• **EXERCISE AIM**
The response should hold each line from the entries below where "emitting" is found.

################

-- ==== Sys2Proof/Word.lean ====
section
/-! DEFINITION. The word types of the Keccak-f[1600] sponge engine (spec/00_scope.md R5). Their operators are those of
`BitVec`: bit 0 is the least significant bit; `^^^`, `&&&`, `~~~` are the lane operators of R6. Rotation stands in
Machine/Operands.lean. -/

namespace Sys2Proof

/-- A byte (R5). -/
abbrev Byte := BitVec 8

/-- A lane of the 1600-bit state: an unsigned 64-bit value (R5, R10). -/
abbrev Lane := BitVec 64

/-- A 16-bit word: a command (R45) or a response (R50). -/
abbrev Word := BitVec 16

end Sys2Proof
end

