-- ==== Sys2Proof/Machine/State.lean ====
section
/-! DEFINITION. The state of the engine as plain data (spec/10_state.md R10 to R27), the host's moves (30_encoding.md R43, R44;
70_reset_and_hazards.md R101), the reasons a step can stop, and the state after hardware reset (R27, R100). -/

namespace Sys2Proof.Machine

/-- The 25 lanes; lane (x, y) is at index `x + 5*y` (R10, R11). -/
abbrev Lanes := Vector Lane 25

/-- A byte store: the bytes that differ from what an unlisted offset reads as, offsets rising (`Memory.wf` in Ops.lean). It
holds the absorb buffer, offsets 0 to 143 (R28). -/
abbrev Memory := List Host.Cell

/-- `PHASE` (R19). Values 5, 6, 7 of the 3-bit register are never entered and have no name. -/
inductive Phase where
  /-- 0: waiting for a command. -/
  | idle
  /-- 1: XORing a block into the lanes. -/
  | xorb
  /-- 2: running the permutation. -/
  | perm
  /-- 3: emitting digest bytes. -/
  | sqz
  /-- 4: emitting the completion word. -/
  | respond
deriving DecidableEq, Repr

/-- The command in progress, sampled at the accepting edge (R39): what a busy sequencer still has to do (R18). Log 8. -/
inductive Job where
  /-- Emit this completion word. -/
  | reply (r : Rsp)
  /-- An ABSORB that filled the buffer: XORB, PERM, then ACK. -/
  | block
  /-- A FINAL that passed its checks: XORB, PERM, SQZ, then DONE. -/
  | digest (size : Byte)
deriving DecidableEq, Repr

/-- The input pins at one rising clock edge (R43). -/
structure Pins where
  rst : Bool
  cfgMode : Preset
  cmdValid : Bool
  cmd : Word
  rspReady : Bool
deriving DecidableEq, Repr

/-- What the host can do between two steps. `send` and `take` are the moves R44 abstracts the handshakes to, `hwReset` is the
move of R101, `edge` is one rising clock edge with given pins (R43). Log 4. -/
inductive HostMove where
  | send (w : Word)
  | take
  | hwReset (m : Preset)
  | edge (p : Pins)
deriving DecidableEq, Repr

/-- Named stops of the model. Each is raised only in states that no run reaches (Safety.lean's `EngineInv` rules them out), where no
rule of the spec gives a meaning; each is safe. -/
inductive Fault where
  /-- Raised by ABSORB and FINAL, and by the sequencer's XORB, when `CNT >= r`: R14 and R71 give a meaning only to
  `CNT <= r - 1`. Safe. Log 6. -/
  | fillBeyondRate
  /-- Raised by a clock edge in a busy phase with no matching command in progress, or with `RND` or `SQI` out of the range
  of R20, R21. Safe. Log 7. -/
  | sequencerState
deriving DecidableEq, Repr

/-- Named refusals of the model. -/
inductive Refusal where
  /-- Raised by exec for an instruction without a meaning. Safe. -/
  | notModelled (mnemonic : String)
  /-- Raised by a clock edge or a `send` when the host changed `cmd` or dropped `cmd_valid` after raising it and before the
  accepting edge: "the behaviour of the hardware is not specified by any rule here" (R107, U11). Safe. Log 9. -/
  | handshakeBroken
deriving DecidableEq, Repr

/-- The state: the spec's (R25 and R22), then the parameters (R4), then the model's own. -/
structure State where
  /-- `S[0]` .. `S[24]` (R10). -/
  lanes : Lanes
  /-- `BUF` (R13). -/
  buf : Memory
  /-- `CNT` (R14). -/
  cnt : Nat
  /-- `MODE` (R15). -/
  mode : Preset
  /-- `FIN` (R16). -/
  fin : Bool
  /-- `PHASE` (R19). -/
  phase : Phase
  /-- `RND` (R20). -/
  rnd : Nat
  /-- `SQI` (R21). -/
  sqi : Nat
  /-- `RQ`, head first (R22). -/
  rq : List Word
  /-- The command in progress while busy. Log 8. -/
  job : Option Job
  /-- The parameters of R4; nothing writes them. -/
  params : Params
  /-- The command word on the port with `cmd_valid` up and not yet accepted, which the host must hold (R44). Log 9. -/
  offered : Option Word
  /-- The host's coming moves, the next first. Log 4. -/
  inbox : List HostMove
  /-- The response words the host has taken, oldest first: the observable result of a run (R109). Log 14. -/
  taken : List Word
deriving DecidableEq, Repr

/-- The state after hardware reset with parameters `p` and `MODE_RESET = m` (R27, R100), the host still to move. -/
def State.resetOf (p : Params) (m : Preset) : State where
  lanes := Vector.replicate 25 0
  buf := []
  cnt := 0
  mode := m
  fin := false
  phase := .idle
  rnd := 0
  sqi := 0
  rq := []
  job := none
  params := p
  offered := none
  inbox := []
  taken := []

/-- The machine right after reset, with the default parameters of R4. `MODE_RESET` is OPEN in the spec (R4, D5): DESIGN CHOICE
preset 224 (number 0), unsafe, log 1. Statements about reset are about `State.resetOf`, for every parameter and preset. -/
def State.reset : State := State.resetOf Params.default .p224

end Sys2Proof.Machine
end

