-- ==== Sys2Proof/Tests/Slice0.lean ====
section
/-! SUPPORT. Tests with results from outside the model (spec/95_test_vectors.md, the tables of 30_encoding.md and 60_exceptions.md),
the ill-formed assembler lines the check refuses, and for every statement with hypotheses a witness that meets them. -/

namespace Sys2Proof.Machine.Tests

/-! ## Helpers -/

/-- A state at a command boundary, lanes zero and BUF all zero bytes (an all-zero BUF lists nothing). -/
def at256 (rule : PadRule) (fin : Bool) (cnt : Nat) : State :=
  { State.resetOf ⟨rule, .r1, 1⟩ .p256 with fin := fin, cnt := cnt }

/-- The same in preset 256 with BUF = "abc". -/
def abc : State := { at256 .lone80 false 3 with buf := [(0, 0x61), (1, 0x62), (2, 0x63)] }

/-- An engine in a busy phase. -/
def busy (ph : Phase) (j : Job) (cnt : Nat) : State := { at256 .lone80 false cnt with phase := ph, job := some j }

/-- Lanes that are zero but for some. -/
def lanesOf (l : List (Nat × Lane)) : Lanes := Vector.ofFn fun i => (l.lookup i.val).getD 0

/-- The words a result appended to an empty RQ. -/
def words : Result → List Word
  | .next t => t.rq
  | .fault _ | .refused _ => []

/-- The next state, if there is one. -/
def next? : Result → Option State
  | .next t => some t
  | .fault _ | .refused _ => none

/-- CNT and FIN of a result. -/
def fill : Result → Option (Nat × Bool)
  | .next t => some (t.cnt, t.fin)
  | .fault _ | .refused _ => none

/-! ## Well-formedness: the check refuses each ill-formed line (R53, R54) -/

theorem test_wf_init_name : (Asm.init 255).wf = false := by decide
theorem test_wf_absorb_range : (Asm.absorb 256).wf = false := by decide
theorem test_wf_final_range : (Asm.final 256).wf = false := by decide
theorem test_wf_word_range : (Asm.word 65536).wf = false := by decide
theorem test_wf_update_range : (Asm.update [0, 256]).wf = false := by decide
theorem test_wf_update_text : (Asm.updateText "é").wf = false := by decide
theorem test_wf_hash_name : (Asm.hash 1 [0]).wf = false := by decide
theorem test_wf_hash_byte : (Asm.hash 256 [300]).wf = false := by decide
theorem test_wf_good : [Asm.init 384, .absorb 255, .final 255, .word 65535, .updateText "abc", .hash 512 [0, 255]].all Asm.wf = true := by
  decide

/-! ## Decoding: 95_test_vectors.md section 5.1, the words written out from R45 to R47 -/

theorem test_decode_reset : decode 0b0001000000000000#16 = .ok .reset := by decide
theorem test_decode_init : decode 0b0010000000000011#16 = .ok (.init .p512) := by decide
theorem test_decode_absorb : decode 0b0011000010000000#16 = .ok (.absorb 0x80#8) := by decide
theorem test_decode_final : decode 0b0100000011111111#16 = .ok (.final 255#8) := by decide
theorem test_decode_qdsz : decode 0b0101000000000000#16 = .ok .qdsz := by decide
theorem test_decode_qrate : decode 0b0110000000000000#16 = .ok .qrate := by decide
theorem test_decode_illegal :
    [0x0000#16, 0xFFFF#16, 0x7000#16, 0x1001#16, 0x2004#16, 0x20FF#16, 0x3100#16, 0x4F20#16, 0x5001#16, 0x6080#16, 0x8000#16].all
      (fun w => !isLegal w) = true := by decide
theorem test_table_word : decodeTableWord 16 0x2003 = some (.init .p512) ∧ decodeTableWord 16 0x2004 = none := by decide
/-- R54: HASH 256 of "abc" is INIT, three ABSORB, FINAL 32. -/
theorem test_assemble_hash : assemble .p224 [.hash 256 [0x61, 0x62, 0x63]] = [0x2001, 0x3061, 0x3062, 0x3063, 0x4020] := by decide

/-! ## The steps of a round: 95_test_vectors.md sections 2 and 3.1 -/

/-- T4, the dense THETA vector. -/
theorem test_theta_dense : (theta (Vector.ofFn fun i => BitVec.ofNat 64 (i.val + 1))).toList =
    [0x10, 0x0D, 0x1D, 0x1D, 0x1F, 0x17, 0x08, 0x16, 0x10, 0x10, 0x1A, 0x03, 0x13, 0x17, 0x15,
     0x01, 0x1E, 0x0C, 0x0A, 0x0E, 0x04, 0x19, 0x09, 0x01, 0x03] := by decide
/-- T2, bit 63 wraps to bit 0. -/
theorem test_theta_wrap : (theta (lanesOf [(7, 0x8000000000000000)])).toList.take 10 =
    [0, 1, 0, 0x8000000000000000, 0, 0, 1, 0x8000000000000000, 0x8000000000000000, 0] := by decide
/-- H3, offsets 0, 1 and 62. -/
theorem test_rho : (rho (Vector.replicate 25 0x0123456789ABCDEF)).toList.take 3 =
    [0x0123456789ABCDEF, 0x02468ACF13579BDE, 0xC048D159E26AF37B] := by decide
/-- P1. -/
theorem test_pi : (piStep (Vector.ofFn fun i => BitVec.ofNat 64 i.val)).toList =
    [0, 6, 12, 18, 24, 3, 9, 10, 16, 22, 1, 7, 13, 19, 20, 4, 5, 11, 17, 23, 2, 8, 14, 15, 21] := by decide
/-- X1. -/
theorem test_chi : (chi (lanesOf [(0, 0x1), (1, 0x3), (2, 0x5), (3, 0x9), (4, 0x11)])).toList.take 6 =
    [0x5, 0xB, 0x15, 0x9, 0x13, 0] := by decide
/-- I3. -/
theorem test_iota : (iota (lanesOf [(0, 0xFFFFFFFFFFFFFFFF)]) 23)[0] = 0x7FFFFFFF7FFF7FF7 := by
  decide +kernel
/-- Section 3.1, rounds 0 and 1 from the zero state. -/
theorem test_round : (keccakRound (keccakRound zeroLanes 0) 1).toList =
    [0x8083, 0x100000000000, 0x8000, 1, 0x100000008000, 0, 0x200000200000, 0, 0x200000000000, 0x200000,
     2, 0x200, 0, 0x202, 0, 0x10000400, 0, 0x400, 0x10000000, 0, 0x10000000000, 0, 0x10000000004, 0, 4] := by decide +kernel

/-! ## The internal operations: section 4.1 -/

/-- B1. -/
theorem test_xorBlock : (xorBlock 17 ((List.range 136).map (BitVec.ofNat 8)) zeroLanes)[16] = 0x8786858483828180 ∧
    (xorBlock 17 ((List.range 136).map (BitVec.ofNat 8)) zeroLanes)[17] = 0 := by decide +kernel
/-- B2, 135 buffered zero bytes: the pad byte is the last byte of the block, `0x80` or `0x81`. -/
theorem test_padBlock_last :
    ((padBlock (at256 .lone80 false 135)).map fun b => (xorBlock 17 b zeroLanes)[16]) = some 0x8000000000000000 ∧
    ((padBlock (at256 .pad10star1 false 135)).map fun b => (xorBlock 17 b zeroLanes)[16]) = some 0x8100000000000000 := by
  decide +kernel
/-- B2, "abc". -/
theorem test_padBlock_abc : ((padBlock abc).map fun b => (xorBlock 17 b zeroLanes)[0]) = some 0x0000000080636261 := by
  decide +kernel
/-- B3, the partial lane of a 28-byte digest. -/
theorem test_squeeze : (squeeze (lanesOf [(3, 0xB51D50768FF51E30)]) 28).drop 24 =
    [.data 0x30, .data 0x1E, .data 0xF5, .data 0x8F] := by decide

/-! ## The commands: sections 4.2, 4.3, 5.2 to 5.4 -/

/-- Section 4.5, empty message, LONE_80: FINAL 0 answers DONE 0 only; CNT 0, FIN 1. -/
theorem test_final_size_zero :
    (fun r => (words r, fill r)) (exec (.final 0) (at256 .lone80 false 0)) = ([0x3000], some (0, true)) := by decide +kernel
/-- Section 4.5, empty message, PAD10STAR1: c5 d2 46 01, the start of D0's literal. The one test that runs all 24 rounds. -/
theorem test_final_pad10star1 :
    words (exec (.final 4) (at256 .pad10star1 false 0)) = [0x20C5, 0x20D2, 0x2046, 0x2001, 0x3004] := by decide +kernel
/-- R74 example, preset 256: the 135th byte leaves CNT = 135 and the lanes zero. -/
theorem test_absorb_last_but_one :
    next? (exec (.absorb 0xAA) (at256 .lone80 false 134)) =
      some { at256 .lone80 false 135 with buf := [(134, 0xAA)], rq := [0x1000] } := by decide
/-- Section 5.4: ABSORB of a consumed instance. -/
theorem test_absorb_consumed : words (exec (.absorb 0x61) (at256 .lone80 true 0)) = [0xF003] := by decide
/-- Section 5.4: RESET of a consumed instance keeps MODE and clears FIN. -/
theorem test_reset : next? (exec .reset { abc with fin := true, lanes := lanesOf [(24, 1)] }) =
    some { at256 .lone80 false 0 with rq := [0x1000] } := by decide
/-- Section 5.4: INIT 512. -/
theorem test_init : next? (exec (.init .p512) { abc with lanes := lanesOf [(24, 1)] }) =
    some { at256 .lone80 false 0 with mode := .p512, rq := [0x1000] } := by decide
/-- Section 5.2. -/
theorem test_qdsz : [Preset.p224, .p256, .p384, .p512].map (fun m => words (exec .qdsz { abc with mode := m })) =
    [[0x401C], [0x4020], [0x4030], [0x4040]] := by decide
theorem test_qrate : [Preset.p224, .p256, .p384, .p512].map (fun m => words (exec .qrate { abc with mode := m })) =
    [[0x4090], [0x4088], [0x4068], [0x4048]] := by decide
/-- Section 5.4, the priority of errors on a consumed instance of preset 256. -/
theorem test_error_priority :
    [0x4021#16, 0x4020#16, 0x4000#16, 0x3161#16, 0x4121#16].map (fun w => words (sendWord w (at256 .lone80 true 0))) =
      [[0xF001], [0xF003], [0xF003], [0xF002], [0xF002]] := by decide
/-- Section 5.4: a failing FINAL changes nothing but RQ. -/
theorem test_error_entry : next? (exec (.final 33) abc) = some { abc with rq := [0xF001] } := by decide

################

• **WRITTEN ANSWER**
  /-- 3: emitting digest bytes. -/
  /-- 4: emitting the completion word. -/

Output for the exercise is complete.